### What the task asks
Return exactly the lines below, starting with the one that has "(commanded .lights l (slotFilled .lights .fill" and going on through the one that has "### handDone -/".

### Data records
★ ★ ★ ★ ★ ★ ★

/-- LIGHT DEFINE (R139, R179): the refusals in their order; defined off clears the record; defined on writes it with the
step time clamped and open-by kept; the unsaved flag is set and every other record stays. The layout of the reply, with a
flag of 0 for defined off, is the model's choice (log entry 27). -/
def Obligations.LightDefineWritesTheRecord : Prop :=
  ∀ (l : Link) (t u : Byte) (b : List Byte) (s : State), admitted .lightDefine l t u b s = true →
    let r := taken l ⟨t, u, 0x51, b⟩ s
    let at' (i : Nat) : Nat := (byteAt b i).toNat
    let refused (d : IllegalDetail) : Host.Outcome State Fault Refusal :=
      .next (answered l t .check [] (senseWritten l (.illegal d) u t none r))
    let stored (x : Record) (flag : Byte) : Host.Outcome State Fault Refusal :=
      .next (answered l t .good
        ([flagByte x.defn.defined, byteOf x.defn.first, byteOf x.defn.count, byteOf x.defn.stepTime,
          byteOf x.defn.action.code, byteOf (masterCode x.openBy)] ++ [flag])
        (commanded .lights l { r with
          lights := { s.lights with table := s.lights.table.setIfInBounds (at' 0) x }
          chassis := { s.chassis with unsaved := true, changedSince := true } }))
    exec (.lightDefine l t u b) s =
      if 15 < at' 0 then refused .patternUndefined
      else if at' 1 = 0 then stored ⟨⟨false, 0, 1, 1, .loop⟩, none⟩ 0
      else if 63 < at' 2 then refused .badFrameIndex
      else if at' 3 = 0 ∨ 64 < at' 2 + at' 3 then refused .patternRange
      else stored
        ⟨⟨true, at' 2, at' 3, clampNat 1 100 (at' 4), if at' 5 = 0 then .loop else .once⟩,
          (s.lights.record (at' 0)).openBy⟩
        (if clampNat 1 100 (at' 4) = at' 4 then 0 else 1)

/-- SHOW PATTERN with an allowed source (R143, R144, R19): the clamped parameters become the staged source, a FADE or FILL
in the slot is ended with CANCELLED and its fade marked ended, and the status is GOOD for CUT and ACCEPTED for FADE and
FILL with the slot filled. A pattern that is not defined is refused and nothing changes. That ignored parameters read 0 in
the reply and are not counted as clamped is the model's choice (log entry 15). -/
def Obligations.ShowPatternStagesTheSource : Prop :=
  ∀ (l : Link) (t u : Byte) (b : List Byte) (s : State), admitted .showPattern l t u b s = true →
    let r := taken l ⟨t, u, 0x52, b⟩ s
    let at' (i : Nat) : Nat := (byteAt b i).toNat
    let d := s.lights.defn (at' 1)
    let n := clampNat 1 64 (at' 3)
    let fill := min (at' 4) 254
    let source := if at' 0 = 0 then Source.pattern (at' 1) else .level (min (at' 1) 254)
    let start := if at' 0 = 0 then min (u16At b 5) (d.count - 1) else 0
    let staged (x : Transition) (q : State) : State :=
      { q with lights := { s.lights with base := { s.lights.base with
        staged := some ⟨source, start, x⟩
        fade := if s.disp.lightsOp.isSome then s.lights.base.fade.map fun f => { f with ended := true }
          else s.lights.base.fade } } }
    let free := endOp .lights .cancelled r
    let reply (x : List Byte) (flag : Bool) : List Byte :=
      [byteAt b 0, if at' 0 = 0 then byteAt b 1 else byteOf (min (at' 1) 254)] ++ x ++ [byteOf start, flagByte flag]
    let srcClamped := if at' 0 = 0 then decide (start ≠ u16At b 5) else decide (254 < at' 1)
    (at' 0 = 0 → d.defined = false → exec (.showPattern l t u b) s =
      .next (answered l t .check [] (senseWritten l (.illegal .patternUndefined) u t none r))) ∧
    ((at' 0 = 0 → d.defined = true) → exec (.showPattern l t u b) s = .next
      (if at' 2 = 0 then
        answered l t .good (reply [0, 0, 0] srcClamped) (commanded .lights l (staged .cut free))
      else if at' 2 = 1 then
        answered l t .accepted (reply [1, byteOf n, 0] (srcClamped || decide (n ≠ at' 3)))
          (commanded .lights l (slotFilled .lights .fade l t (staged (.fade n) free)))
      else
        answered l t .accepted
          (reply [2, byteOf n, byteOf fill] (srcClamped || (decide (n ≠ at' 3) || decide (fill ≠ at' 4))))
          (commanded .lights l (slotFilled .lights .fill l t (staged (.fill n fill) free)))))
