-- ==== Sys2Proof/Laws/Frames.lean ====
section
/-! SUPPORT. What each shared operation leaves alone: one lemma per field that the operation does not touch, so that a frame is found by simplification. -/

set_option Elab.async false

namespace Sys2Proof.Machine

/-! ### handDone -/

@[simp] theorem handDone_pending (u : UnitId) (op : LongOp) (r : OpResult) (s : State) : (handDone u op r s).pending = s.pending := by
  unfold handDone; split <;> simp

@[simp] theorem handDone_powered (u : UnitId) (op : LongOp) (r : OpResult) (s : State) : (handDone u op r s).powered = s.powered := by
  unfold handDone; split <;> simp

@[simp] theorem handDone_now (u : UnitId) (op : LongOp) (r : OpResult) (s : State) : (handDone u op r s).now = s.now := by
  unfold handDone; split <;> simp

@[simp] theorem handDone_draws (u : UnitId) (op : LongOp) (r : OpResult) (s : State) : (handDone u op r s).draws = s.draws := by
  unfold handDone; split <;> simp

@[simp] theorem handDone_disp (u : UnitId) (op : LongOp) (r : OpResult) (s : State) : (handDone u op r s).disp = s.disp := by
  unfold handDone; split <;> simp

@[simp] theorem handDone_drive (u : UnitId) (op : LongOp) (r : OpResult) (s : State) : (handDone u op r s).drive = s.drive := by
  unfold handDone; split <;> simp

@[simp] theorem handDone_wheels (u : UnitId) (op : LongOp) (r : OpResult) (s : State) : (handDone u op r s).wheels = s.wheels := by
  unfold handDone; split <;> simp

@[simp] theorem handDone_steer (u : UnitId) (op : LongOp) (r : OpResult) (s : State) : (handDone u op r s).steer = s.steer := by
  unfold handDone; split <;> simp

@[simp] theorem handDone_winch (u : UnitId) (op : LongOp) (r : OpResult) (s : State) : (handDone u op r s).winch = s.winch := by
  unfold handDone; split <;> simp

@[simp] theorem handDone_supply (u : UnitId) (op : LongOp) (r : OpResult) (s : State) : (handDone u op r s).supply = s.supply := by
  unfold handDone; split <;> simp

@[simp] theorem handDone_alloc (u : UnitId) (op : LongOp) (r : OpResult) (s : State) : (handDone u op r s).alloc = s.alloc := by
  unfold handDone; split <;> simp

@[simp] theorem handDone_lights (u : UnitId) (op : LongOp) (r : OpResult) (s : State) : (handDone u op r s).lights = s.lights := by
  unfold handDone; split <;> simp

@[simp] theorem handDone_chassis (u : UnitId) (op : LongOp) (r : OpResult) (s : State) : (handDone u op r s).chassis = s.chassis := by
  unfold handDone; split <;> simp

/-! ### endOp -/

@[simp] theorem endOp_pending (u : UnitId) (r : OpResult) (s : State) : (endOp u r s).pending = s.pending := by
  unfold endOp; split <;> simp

★ ★ ★ ★ ★ ★ ★

### Exercise response
          (commanded .lights l (slotFilled .lights .fill l t (staged (.fill n fill) free)))))
-- ==== Sys2Proof/Laws/Frames.lean ====
section
/-! SUPPORT. What each shared operation leaves alone: one lemma per field that the operation does not touch, so that a frame is found by simplification. -/

set_option Elab.async false

namespace Sys2Proof.Machine

/-! ### handDone -/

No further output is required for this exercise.